On the other hand, seasoned pros will take one look at the charts and tell you that you missed the move. They'd probably be right.

NYSE Volume 4,092,305,250
NASDAQ Volume 2,096,990,000


Oil continued its dazzling run to higher prices, up another 26 cents, to $81.76. Gold, however, slipped back $10.70, to $1,124.50. Silver also fell by 11 cents, finishing at $17.27.

Economic data is very light this week, and since we're close to the end of the quarter, earnings releases are practically nil. There isn't much to trade on these days except sentiment, which has grown to about as positive a level as we've seen in three years - perfect timing for a sell-off.

Buy tools, plant seeds, grow your own investments.

Monday, October 12, 2009

Dow, S-P, NYSE All Hit New 2009 Highs

On the day Americans celebrate the man who discovered our continent - Christopher Columbus - investors were discovering new 2009 highs on three of the four major indices. The Dow Jones Industrials, S&P 500 and NYSE Composite all closed at highs of the year, with the Dow eclipsing an intra-day high with the new mark now 9931.82, just 69 points shy of the enormously psychological 10,000 mark.

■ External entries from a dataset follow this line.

-- ==== Sys2Proof/Tests/Slice0.lean ====
section
/-! SUPPORT. Tests: ill-formed commands, the spec's worked examples, and for every statement with hypotheses a state and operands
that meet them all. Expected values come from the spec. -/
open Sys2Proof Sys2Proof.Machine
namespace Sys2Proof.Slice0
set_option Elab.async false

/-! ### Small states -/

/-- The block right after reset, with `f` done to it. -/
def on (f : Block → Block) : State := { blk := f {} }
/-- Domain `d` is powered. -/
def up (d : Nat) (b : Block) : Block := b.modDom d (fun x => { x with up := true })
/-- SD serves, and the reset pins are high. -/
def serves (b : Block) : Block := { (up domSD b).s pgSTW STW_STATUS_READY 1 with pins := { porst := true } }
/-- Region 0 of NI `i`, set 0, grants group 0 every page. -/
def opens (i : Nat) (b : Block) : Block :=
  (((b.wr (pgNi i) 0x200 0x00100000).wr (pgNi i) 0x204 0x001FFF00).wr (pgNi i) 0x208 0x00010001).wr (pgNi i) 0x20C 0x0000FF01
/-- NI `i` holds `x`. -/
def ni (i : Nat) (x : Ni) : State := on fun b => b.setNi i x
def pk (opc : Nat) (mid : Nat := 0) (len : Nat := 0) (flits : List (BitVec 128 × Bool) := []) : Packet :=
  { dst := 0, src := 200, opc, cls := 3, len, mid, flits, tag := 5 }
def rq (opc : Nat) : Request := { opc, cls := 3, len := 15, dst := 200 }
def tx (rsp : Option Rsp := none) : Txn := { tag := 5, req := rq oRD, pkt := pk oRD, space := 2, issued := some 3, rsp }
def front : Front := { cls := 1, rep := 0, dst := 5, nport := 0, eport := 0, cand := some 7 }
/-- Node 111 has one candidate for its output 4, whose wires are busy. -/
def sole : State := on fun b => ((b.setBuf 111 3 8 { flits := [(mkFlit 1 0 3 false, [])], front := some { front with nport := 4 } }).modOut
  (.node 111 4) (fun o => { o with driven := some 7 })).s (pgNode 111) NODE_LINK_LOCAL_EN 1
theorem one_of {α : Type} {l : List α} {d : α} (h : l.length = 1) : l = [l.headD d] := by
  match l, h with
  | [_], _ => rfl
/-- A commit record of NI `i` for slot 3. -/
def rc (i : Nat) (r : CRec) : State := on fun b => b.modRec i 3 (fun _ => r)
/-- Slot 3 of the CSQ, in state `st`, with its hidden part `x`. -/
def sl (st : Nat) (x : Slot) : Block := (({} : Block).setSlotState 3 st).modSlot 3 (fun _ => x)
/-- An epoch change at step `st`. -/
def chg (st : Nat) : State := on fun b => { b with stw := { change := some { cause := .audit, step := st } } }
/-- Slot 3 is in host mode with targets 0, 32, ..., 192, its host port reachable, both abort nets tested, the time traceable, and T 0.5 ms ahead. -/
def ready (st : Nat) : State := on fun b =>
  let b := (List.range 7).foldl (fun b j => b.wr pgCSQ (CSQ_TARGETS 3 + 4 * j) 1) ((up domSD b).setSlotState 3 st)
  let b := ((b.s pgCSQ (CSQ_SLOT_MODE 3) 1).s (pgNi 206) (NI_REACH 200) 0).s64 pgCSQ (CSQ_RELEASE_T 3) 500000
  ((b.s pgCSQ CSQ_ABORT_NET_A_OK 1).s pgCSQ CSQ_ABORT_NET_B_OK 1).s pgTU TU_STATUS_STATE tsTRACEABLE
/-- What slot 3 asks for when `v` commands it. -/
def asks (s : State) (v : Word) (launch : Bool) : Asked × Sys := Sys.askFrond { blk := s.blk.writeCtrl 3 v, mem := s.mem } 3 launch
/-- The log is enabled and active, and `e` is its hidden part. -/
def log (e : Evl) : Block := ({ evl := e : Block }.s pgEVL EVL_STATUS_ACTIVE 1).s pgEVL EVL_POLICY_ENABLE 1
def rec0 : RecData := { typ := tyBOOT, body := [] }
/-- The mailbox is open and free, and its arguments are `a0`, `a1`, `a2`. -/
def mbox (a0 a1 a2 : Word) : Block :=
  (((serves {}).wr pgSTW (STW_MBOX_ARG 0) a0).wr pgSTW (STW_MBOX_ARG 1) a1).wr pgSTW (STW_MBOX_ARG 2) a2
def ev (lvl : Nat) : Event := { src := 1023, cls := 15, lvl, detail := 0 }
/-- That event in its packet. -/
def evPk (cls lvl : Nat) : Packet := eventPkt 208 (eventBytes { ev lvl with cls } lvl 0)
def lane (sent : Option (Nat × Nat)) : State :=
  on fun b => { up 15 b with stw := { lanes := [{ n := 111, q := 3, w := 143, sent }] } }
/-- The image of a configuration without records. -/
def cfg0 : List Byte := [0x46, 0x43, 0x44, 0x4E, 1] ++ List.replicate 27 0

/-! ### The operand check: one ill-formed term for each check, and the terms at the bounds -/

theorem test_ill_formed_fabric :
    [ Instr.flitReceive (.node 13 0) 0 [], .flitReceive (.node 12 0) 0 [.entry 112 0 0 0], .flitReceive (.ni 216 0) 0 [], .creditReturn (.node 0 7) 0, .creditReturn (.node 0 4) 9,
      .escapeWaitExpiry 0 2 0, .escapeWaitExpiry 0 0 9, .outputArbitration (.ni 0 1), .headAged (.node 112 0) 0,
      .headAged (.node 0 4) 9, .arbActivation 112, .bankPortGrant (.bank 8) [], .bankPortGrant (.xbar 0) [99], .requestInject 216 3 none, .requestDeliver 216,
      .endpointResponse 216 0 0 [], .endpointResponse 0 0 16 [], .responseAccept 216, .responseDelivered 216 0,
      .responseTimeout 216 0, .tagHoldExpiry 216 0, .sinkWdogExpiry 216 1, .sinkResume 216, .lpPwrOkFall 192, .lpPwrOkRise 192,
      .msgQueueTaken 4, .hostEventDeliver 4, .serviceRead (2 ^ 48) 0, .serviceRead 0 256, .serviceWrite (2 ^ 48) [0],
      .serviceWrite 0 [], .serviceWrite 0 (List.replicate 257 0), .serviceBadCommand 256, .serviceBadCommand 2,
      .serviceBadCommand 3, .serviceBadCommand 5, .serviceFrameCut (.read 0 256 0 false), .debugAccess (2 ^ 48) 0 false,
      .epochVerify (some 112), .routeTableAudit [.esc 0 2 0], .nodeFlush 112 true true, .linkWireFault 112 0, .linkWireFault 0 4, .linkWireFault 0 2,
      .rhizineChainBreak 112 ].all (fun i => !i.wellFormed) = true := by decide +kernel
theorem test_ill_formed_commits :
    [ Instr.latticeWordReceive 112 0, .cellSourceFault 112, .echoRound 112 0 0 0 false false, .echoRound 0 3 0 0 false false,
      .timedStrobe 112, .csqOpen 4 0, .csqLaunch 4 0, .csqAbort 4 0, .streamPacketSend 8 0, .streamPacketSend 0 2,
      .prepareReceive 216, .stageReceive 216, .stageEndReceive 216, .voteWaitExpiry 216 0, .voteWaitExpiry 0 4,
      .recordNoPrepareExpiry 216 0, .recordNoPrepareExpiry 0 4, .recordNoTExpiry 216 0, .recordNoTExpiry 0 4,
      .shadowLoadStart 192 0, .shadowLoadStart 0 4, .shadowLoadComplete 192 0, .shadowLoadComplete 0 4,
      .shadowLoadParityError 192 0, .shadowLoadParityError 0 4, .voteCutoff 4, .armReceive 216, .guardDeadline 4,
      .openLimitExpiry 4, .abortMsgReceive 216, .abortLineReceive 216 0 true true, .abortLineReceive 0 4 true true,
      .abortLineInvalid 216 0 0 false, .abortLineInvalid 0 4 0 false, .abortLineInvalid 0 0 2 true, .commitRelease 216 0, .commitRelease 0 4,
      .ruleSetSwap 216, .applyAckReceive 192 0 0, .applyAckReceive 0 4 0, .applyAckTimeout 192 0, .applyAckTimeout 0 4,
      .reportDeadline 4, .abortNetPeriodicTest 2 0, .abortNetPeriodicTest 0 4, .abortTestReturn 2 0 0, .abortTestReturn 0 4 0,
      .abortTestTimeout 2 0, .abortTestTimeout 0 4, .frondSeal 8 0, .sealComplete 8, .frondRetire 8 0, .retireComplete 8,
      .lpApplyAckFall 192, .bothInvalidCheck 216 0, .bothInvalidCheck 0 4 ].all (fun i => !i.wellFormed) = true := by decide +kernel
theorem test_ill_formed_units :
    [ Instr.scrubRead 12 [], .eventReceive 1024 0, .eventReceive 0 16, .ackTimerExpiry 16, .entryContinue 25,
      .selftestEnd 24 0 0 0 [] true, .wakePowerGood 25 [], .wakeInclude 25, .wakeTimeout 25 1, .wakeTimeout 0 0,
      .wakeTimeout 0 5, .wakeRetry 25, .wakePin 4, .railPgFall 4, .railFallResume 4, .railConfirm 4 0 0, .railConfirmTimeout 4 0,
      .laneSpare 112 0 0, .laneSpare 0 4 0, .laneSpare 0 2 0, .laneSpareSwitchRx 112 0, .laneSpareSwitchRx 0 4,
      .laneSpareSwitchRx 0 2, .marginTrim 112 7 0 0, .marginTrim 0 2 0 0, .sampleClear 216, .pageCommit 112, .shadowDiscard 0x600,
      .pgRise 4 ].all (fun i => !i.wellFormed) = true := by decide +kernel
theorem test_well_formed_at_the_bounds :
    [ Instr.flitReceive (.node 111 2) 0 [.entry 111 1 216 8, .esc 0 1 32, .flit 111 2 8 3 144], .creditReturn (.ni 215 0) 8, .escapeWaitExpiry 111 3 8, .bankPortGrant (.bank 7) [],
      .requestInject 215 3 none, .endpointResponse 215 9 15 [], .lpPwrOkFall 191, .serviceRead (2 ^ 48 - 1) 255,
      .serviceWrite (2 ^ 48 - 1) (List.replicate 256 0), .serviceBadCommand 255, .epochVerify (some 111), .echoRound 111 2 0 0 true true,
      .csqLaunch 3 0, .streamPacketSend 7 1, .abortLineInvalid 215 3 1 true, .applyAckReceive 191 3 0, .abortTestReturn 1 3 255,
      .frondSeal 7 0, .scrubRead 11 [], .eventReceive 1023 15, .entryContinue 24, .selftestEnd 23 0 0 0 [] true,
      .wakeTimeout 24 4, .railConfirm 3 0 0, .marginTrim 111 7 0 0, .pageCommit 0x3FF ].all Instr.wellFormed = true := by decide +kernel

Stocks were up sharply in the opening hour, but weakened into the afternoon, and sold off sharply between 2:00 and 2:30 pm, sending the Dow and NASDAQ into negative territory. The Dow recovered to close modestly positive, but the NASDAQ, surprisingly weak on the session, finished fractionally lower. It was the only major index to close in the red. The sudden drop on the indices, though very sharp, was probably due to options expiration this week, as a major trader likely closed a large number of positions. The general market didn't seem to make much of it, as all of the indices recovered nicely with strong buying into the close.

Interestingly, the Dow Jones Transports sported solid gains on the day. The transports have been something of a laggard in recent sessions, but showed remarkable strength into the close, led by Ryder Systems (R) nearly 10% one-day move.

The act that the Transportation Index also closed at a new 2009 high is a bullish signal, inferring that rail and truck transport - the things that move goods across the nation and to the ports - are showing signs of recovery. Those issues are at the bottom of the economy, with shipping of energy - coal, natural gas, oil - and goods of all manner on the rise.

Dow 9,885.80, +20.86 (0.21%)
NASDAQ 2,139.14, -0.14 (0.01%)
S&P 500 1,076.18, +4.69 (0.44%)
NYSE Composite 7,051.16, +35.62 (0.51%)


Market internals were positive, in line with the headline numbers. Advancing issues beat decliners, 3386-3002, though there were quite a few more losers than gainers on the NASDAQ. There were 731 new highs to 67 new lows, a bullish sign. The new high-new low indicator has been the most reliable metric for market movement, though there is some fear that stocks may be getting to an overbought condition as earnings begin rolling out. Companies will have to show top-line growth this quarter in order to keep pace with their high valuations.

Volume was low due to the observance of Columbus Day.

NYSE Volume 4,169,401,250
NASDAQ Volume 1,758,818,250


Commodities were a big story on the day. Oil sipped past the $73.00 mark, gaining $1.50, to close at $73.27. Gold caught a bid higher, by $8.90, to finish at $1,057.50. Silver also gained 13 cents, to $17.82. The resumption of the rally in the precious metals seems to have been re-ignited by oil's gains.

The only notable earnings-related news was from Black & Decker, which pre-announced better-than-expected results. Market direction for Tuesday may be guided by Johnson & Johnson (JNJ), which is supposed to released 3rd quarter earnings prior to the bell. There will be some anticipation concerning Intel (INTC), which reports after the close.